(THE DATA Opens)

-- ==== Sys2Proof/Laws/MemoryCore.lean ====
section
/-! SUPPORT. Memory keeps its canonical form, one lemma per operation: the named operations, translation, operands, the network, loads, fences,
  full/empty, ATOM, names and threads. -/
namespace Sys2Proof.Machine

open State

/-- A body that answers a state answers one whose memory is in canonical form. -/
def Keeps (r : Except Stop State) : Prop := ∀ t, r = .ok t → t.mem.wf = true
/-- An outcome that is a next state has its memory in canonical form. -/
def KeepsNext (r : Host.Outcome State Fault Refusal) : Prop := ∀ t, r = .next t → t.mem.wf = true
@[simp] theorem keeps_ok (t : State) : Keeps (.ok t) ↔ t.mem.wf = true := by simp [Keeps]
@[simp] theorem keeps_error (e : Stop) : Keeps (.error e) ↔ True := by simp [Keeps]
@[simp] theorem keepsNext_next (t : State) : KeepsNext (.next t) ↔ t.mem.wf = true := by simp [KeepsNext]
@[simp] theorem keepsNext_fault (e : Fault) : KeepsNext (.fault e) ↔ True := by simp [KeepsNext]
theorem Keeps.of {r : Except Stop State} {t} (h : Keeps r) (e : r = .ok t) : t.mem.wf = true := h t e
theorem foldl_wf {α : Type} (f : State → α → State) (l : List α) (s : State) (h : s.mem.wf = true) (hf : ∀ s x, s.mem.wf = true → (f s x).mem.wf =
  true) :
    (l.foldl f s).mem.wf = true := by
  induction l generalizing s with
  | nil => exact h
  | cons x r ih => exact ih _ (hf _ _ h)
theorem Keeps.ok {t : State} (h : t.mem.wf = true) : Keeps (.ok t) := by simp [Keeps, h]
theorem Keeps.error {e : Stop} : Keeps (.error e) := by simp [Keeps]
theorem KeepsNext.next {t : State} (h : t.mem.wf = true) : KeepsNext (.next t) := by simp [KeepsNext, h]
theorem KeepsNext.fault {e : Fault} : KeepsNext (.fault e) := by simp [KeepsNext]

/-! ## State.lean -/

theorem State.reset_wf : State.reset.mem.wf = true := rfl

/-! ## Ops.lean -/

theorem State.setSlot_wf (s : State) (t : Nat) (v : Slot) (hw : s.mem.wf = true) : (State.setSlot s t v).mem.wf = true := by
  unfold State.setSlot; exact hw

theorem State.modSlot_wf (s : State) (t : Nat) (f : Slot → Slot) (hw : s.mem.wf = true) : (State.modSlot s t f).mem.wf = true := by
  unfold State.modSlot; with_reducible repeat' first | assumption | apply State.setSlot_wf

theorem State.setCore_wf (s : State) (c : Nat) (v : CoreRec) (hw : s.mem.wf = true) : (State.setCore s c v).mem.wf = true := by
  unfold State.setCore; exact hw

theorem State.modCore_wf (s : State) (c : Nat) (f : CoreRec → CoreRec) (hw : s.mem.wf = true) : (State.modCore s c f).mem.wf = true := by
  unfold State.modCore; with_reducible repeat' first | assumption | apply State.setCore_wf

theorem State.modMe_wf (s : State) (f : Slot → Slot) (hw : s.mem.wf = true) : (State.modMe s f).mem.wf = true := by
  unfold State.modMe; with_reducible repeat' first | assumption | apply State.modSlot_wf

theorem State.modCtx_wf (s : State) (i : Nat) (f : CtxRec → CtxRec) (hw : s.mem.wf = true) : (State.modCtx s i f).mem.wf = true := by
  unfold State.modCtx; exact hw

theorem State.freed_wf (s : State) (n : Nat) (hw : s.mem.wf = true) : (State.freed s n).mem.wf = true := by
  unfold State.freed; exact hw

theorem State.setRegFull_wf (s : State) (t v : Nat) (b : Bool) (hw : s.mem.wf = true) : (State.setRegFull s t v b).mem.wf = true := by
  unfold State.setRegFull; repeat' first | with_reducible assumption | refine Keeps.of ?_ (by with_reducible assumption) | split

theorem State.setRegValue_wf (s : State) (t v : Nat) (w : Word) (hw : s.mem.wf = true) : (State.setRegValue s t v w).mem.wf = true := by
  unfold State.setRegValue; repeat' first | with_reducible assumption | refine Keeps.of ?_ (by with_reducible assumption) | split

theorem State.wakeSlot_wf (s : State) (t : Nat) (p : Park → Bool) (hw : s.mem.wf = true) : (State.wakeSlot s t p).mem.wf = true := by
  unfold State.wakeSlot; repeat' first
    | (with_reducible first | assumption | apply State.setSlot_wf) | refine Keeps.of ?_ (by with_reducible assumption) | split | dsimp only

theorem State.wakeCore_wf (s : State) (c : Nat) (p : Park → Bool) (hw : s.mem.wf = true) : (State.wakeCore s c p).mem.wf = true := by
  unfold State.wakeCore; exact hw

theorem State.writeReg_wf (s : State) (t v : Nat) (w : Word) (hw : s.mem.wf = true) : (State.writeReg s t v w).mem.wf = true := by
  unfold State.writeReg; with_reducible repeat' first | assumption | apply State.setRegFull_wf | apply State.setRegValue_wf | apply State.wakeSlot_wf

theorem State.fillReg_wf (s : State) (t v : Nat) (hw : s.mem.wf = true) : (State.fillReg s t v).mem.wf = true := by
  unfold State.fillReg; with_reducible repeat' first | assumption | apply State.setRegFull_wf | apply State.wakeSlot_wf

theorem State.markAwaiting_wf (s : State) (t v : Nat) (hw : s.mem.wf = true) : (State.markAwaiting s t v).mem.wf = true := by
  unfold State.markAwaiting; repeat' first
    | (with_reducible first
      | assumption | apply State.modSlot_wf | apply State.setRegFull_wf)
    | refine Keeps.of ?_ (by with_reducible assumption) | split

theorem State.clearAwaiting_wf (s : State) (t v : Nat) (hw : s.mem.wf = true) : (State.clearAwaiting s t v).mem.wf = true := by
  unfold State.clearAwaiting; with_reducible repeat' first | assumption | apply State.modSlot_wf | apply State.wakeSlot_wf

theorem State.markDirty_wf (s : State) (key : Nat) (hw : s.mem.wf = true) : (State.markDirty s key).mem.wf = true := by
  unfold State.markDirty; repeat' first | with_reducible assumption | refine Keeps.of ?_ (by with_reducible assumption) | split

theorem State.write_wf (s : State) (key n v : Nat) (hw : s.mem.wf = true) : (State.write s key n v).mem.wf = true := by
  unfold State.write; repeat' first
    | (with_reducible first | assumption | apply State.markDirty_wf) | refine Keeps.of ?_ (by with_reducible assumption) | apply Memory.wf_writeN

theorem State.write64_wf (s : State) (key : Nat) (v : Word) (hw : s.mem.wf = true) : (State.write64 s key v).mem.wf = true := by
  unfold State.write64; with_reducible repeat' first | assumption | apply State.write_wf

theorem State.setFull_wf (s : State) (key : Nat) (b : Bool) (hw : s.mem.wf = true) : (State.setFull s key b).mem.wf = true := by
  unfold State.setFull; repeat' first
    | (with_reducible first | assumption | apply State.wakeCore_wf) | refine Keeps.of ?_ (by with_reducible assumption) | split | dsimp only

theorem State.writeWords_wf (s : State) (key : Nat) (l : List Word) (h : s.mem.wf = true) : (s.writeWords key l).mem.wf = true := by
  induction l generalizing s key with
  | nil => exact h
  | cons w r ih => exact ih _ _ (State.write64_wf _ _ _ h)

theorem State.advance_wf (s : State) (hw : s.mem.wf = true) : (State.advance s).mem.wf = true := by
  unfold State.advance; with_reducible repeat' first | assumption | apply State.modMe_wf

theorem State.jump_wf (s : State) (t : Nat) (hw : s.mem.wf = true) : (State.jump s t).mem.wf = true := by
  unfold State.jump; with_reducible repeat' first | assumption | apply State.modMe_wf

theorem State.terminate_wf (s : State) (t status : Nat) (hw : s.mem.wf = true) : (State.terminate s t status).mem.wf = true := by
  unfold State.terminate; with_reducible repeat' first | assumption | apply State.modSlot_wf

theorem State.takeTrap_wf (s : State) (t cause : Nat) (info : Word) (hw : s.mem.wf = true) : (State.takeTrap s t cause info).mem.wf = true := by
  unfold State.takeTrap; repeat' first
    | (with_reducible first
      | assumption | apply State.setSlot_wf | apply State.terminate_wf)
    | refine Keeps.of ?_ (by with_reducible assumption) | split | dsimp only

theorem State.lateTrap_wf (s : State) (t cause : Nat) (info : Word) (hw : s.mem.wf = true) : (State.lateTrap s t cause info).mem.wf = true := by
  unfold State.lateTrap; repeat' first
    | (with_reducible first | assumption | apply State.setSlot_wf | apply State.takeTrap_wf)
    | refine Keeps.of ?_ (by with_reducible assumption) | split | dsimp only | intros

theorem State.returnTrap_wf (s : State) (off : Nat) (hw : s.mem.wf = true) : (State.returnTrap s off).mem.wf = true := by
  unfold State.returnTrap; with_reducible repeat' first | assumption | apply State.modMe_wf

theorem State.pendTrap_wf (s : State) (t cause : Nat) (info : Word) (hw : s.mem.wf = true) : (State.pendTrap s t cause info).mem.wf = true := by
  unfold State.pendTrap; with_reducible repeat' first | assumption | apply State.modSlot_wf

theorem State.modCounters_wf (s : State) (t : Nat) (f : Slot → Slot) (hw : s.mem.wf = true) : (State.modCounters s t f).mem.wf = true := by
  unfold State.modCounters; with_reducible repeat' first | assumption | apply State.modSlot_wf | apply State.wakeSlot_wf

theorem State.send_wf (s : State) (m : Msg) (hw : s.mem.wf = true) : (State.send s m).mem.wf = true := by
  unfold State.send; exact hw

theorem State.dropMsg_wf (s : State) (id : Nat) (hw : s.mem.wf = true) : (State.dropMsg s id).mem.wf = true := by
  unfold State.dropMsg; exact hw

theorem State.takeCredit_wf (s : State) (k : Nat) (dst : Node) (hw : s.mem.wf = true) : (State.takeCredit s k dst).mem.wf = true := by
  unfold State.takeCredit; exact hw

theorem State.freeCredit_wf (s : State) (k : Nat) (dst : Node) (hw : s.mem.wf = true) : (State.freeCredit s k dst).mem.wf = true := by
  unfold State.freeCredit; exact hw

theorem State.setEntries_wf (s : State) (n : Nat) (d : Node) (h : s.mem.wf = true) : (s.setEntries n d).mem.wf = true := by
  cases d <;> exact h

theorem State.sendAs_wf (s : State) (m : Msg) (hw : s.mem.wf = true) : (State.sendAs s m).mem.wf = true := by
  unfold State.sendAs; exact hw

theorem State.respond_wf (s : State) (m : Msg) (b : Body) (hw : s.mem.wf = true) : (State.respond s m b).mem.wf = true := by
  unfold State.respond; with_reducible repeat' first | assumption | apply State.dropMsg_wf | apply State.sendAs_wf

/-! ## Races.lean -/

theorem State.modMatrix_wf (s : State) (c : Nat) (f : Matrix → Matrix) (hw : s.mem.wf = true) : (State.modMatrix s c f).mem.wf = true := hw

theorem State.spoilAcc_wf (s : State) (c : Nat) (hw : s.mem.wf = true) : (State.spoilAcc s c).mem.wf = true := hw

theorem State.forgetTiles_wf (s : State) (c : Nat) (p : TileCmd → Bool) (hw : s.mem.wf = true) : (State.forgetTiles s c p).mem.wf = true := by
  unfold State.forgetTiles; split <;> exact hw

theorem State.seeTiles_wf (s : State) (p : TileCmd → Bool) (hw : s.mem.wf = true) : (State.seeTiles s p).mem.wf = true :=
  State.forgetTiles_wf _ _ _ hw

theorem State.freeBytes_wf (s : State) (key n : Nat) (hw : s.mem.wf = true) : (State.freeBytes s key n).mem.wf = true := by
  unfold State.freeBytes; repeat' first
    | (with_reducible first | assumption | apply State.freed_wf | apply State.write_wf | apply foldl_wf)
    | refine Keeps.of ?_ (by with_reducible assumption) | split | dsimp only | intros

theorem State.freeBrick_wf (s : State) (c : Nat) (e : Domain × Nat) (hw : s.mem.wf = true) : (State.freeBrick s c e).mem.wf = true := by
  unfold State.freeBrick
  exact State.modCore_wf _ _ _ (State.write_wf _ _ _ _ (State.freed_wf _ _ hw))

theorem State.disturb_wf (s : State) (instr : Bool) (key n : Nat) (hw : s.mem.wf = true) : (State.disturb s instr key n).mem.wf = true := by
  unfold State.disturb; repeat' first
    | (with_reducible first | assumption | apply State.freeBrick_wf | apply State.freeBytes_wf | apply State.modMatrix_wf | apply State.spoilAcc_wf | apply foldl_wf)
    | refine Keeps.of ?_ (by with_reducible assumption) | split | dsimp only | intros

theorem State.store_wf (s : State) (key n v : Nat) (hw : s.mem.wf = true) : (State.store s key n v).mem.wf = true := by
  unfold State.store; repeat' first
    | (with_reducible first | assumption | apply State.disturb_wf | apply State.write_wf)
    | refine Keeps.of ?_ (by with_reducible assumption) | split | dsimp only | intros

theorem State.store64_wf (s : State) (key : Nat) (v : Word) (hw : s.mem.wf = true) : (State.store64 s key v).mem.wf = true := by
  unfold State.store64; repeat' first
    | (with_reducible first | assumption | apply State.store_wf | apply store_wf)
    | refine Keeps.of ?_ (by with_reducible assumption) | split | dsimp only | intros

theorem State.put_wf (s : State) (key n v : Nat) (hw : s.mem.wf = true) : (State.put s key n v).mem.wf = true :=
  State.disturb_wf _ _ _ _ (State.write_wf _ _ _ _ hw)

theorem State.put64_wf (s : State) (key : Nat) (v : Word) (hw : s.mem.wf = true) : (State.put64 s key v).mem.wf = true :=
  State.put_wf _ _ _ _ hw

(THE DATA Closes)

> [TASK STATEMENT] Give back, word for word, only the lines above from the line holding "theorem State.forgetTiles_wf (s" to the line holding "State.spoilAcc_wf | apply foldl_wf)", both included.

> [RESPONSE TO THIS EXERCISE]
theorem State.forgetTiles_wf (s : State) (c : Nat) (p : TileCmd → Bool) (hw : s.mem.wf = true) : (State.forgetTiles s c p).mem.wf = true := by
  unfold State.forgetTiles; split <;> exact hw

theorem State.seeTiles_wf (s : State) (p : TileCmd → Bool) (hw : s.mem.wf = true) : (State.seeTiles s p).mem.wf = true :=
  State.forgetTiles_wf _ _ _ hw

theorem State.freeBytes_wf (s : State) (key n : Nat) (hw : s.mem.wf = true) : (State.freeBytes s key n).mem.wf = true := by
  unfold State.freeBytes; repeat' first
    | (with_reducible first | assumption | apply State.freed_wf | apply State.write_wf | apply foldl_wf)
    | refine Keeps.of ?_ (by with_reducible assumption) | split | dsimp only | intros

theorem State.freeBrick_wf (s : State) (c : Nat) (e : Domain × Nat) (hw : s.mem.wf = true) : (State.freeBrick s c e).mem.wf = true := by
  unfold State.freeBrick
  exact State.modCore_wf _ _ _ (State.write_wf _ _ _ _ (State.freed_wf _ _ hw))

theorem State.disturb_wf (s : State) (instr : Bool) (key n : Nat) (hw : s.mem.wf = true) : (State.disturb s instr key n).mem.wf = true := by
  unfold State.disturb; repeat' first
    | (with_reducible first | assumption | apply State.freeBrick_wf | apply State.freeBytes_wf | apply State.modMatrix_wf | apply State.spoilAcc_wf | apply foldl_wf)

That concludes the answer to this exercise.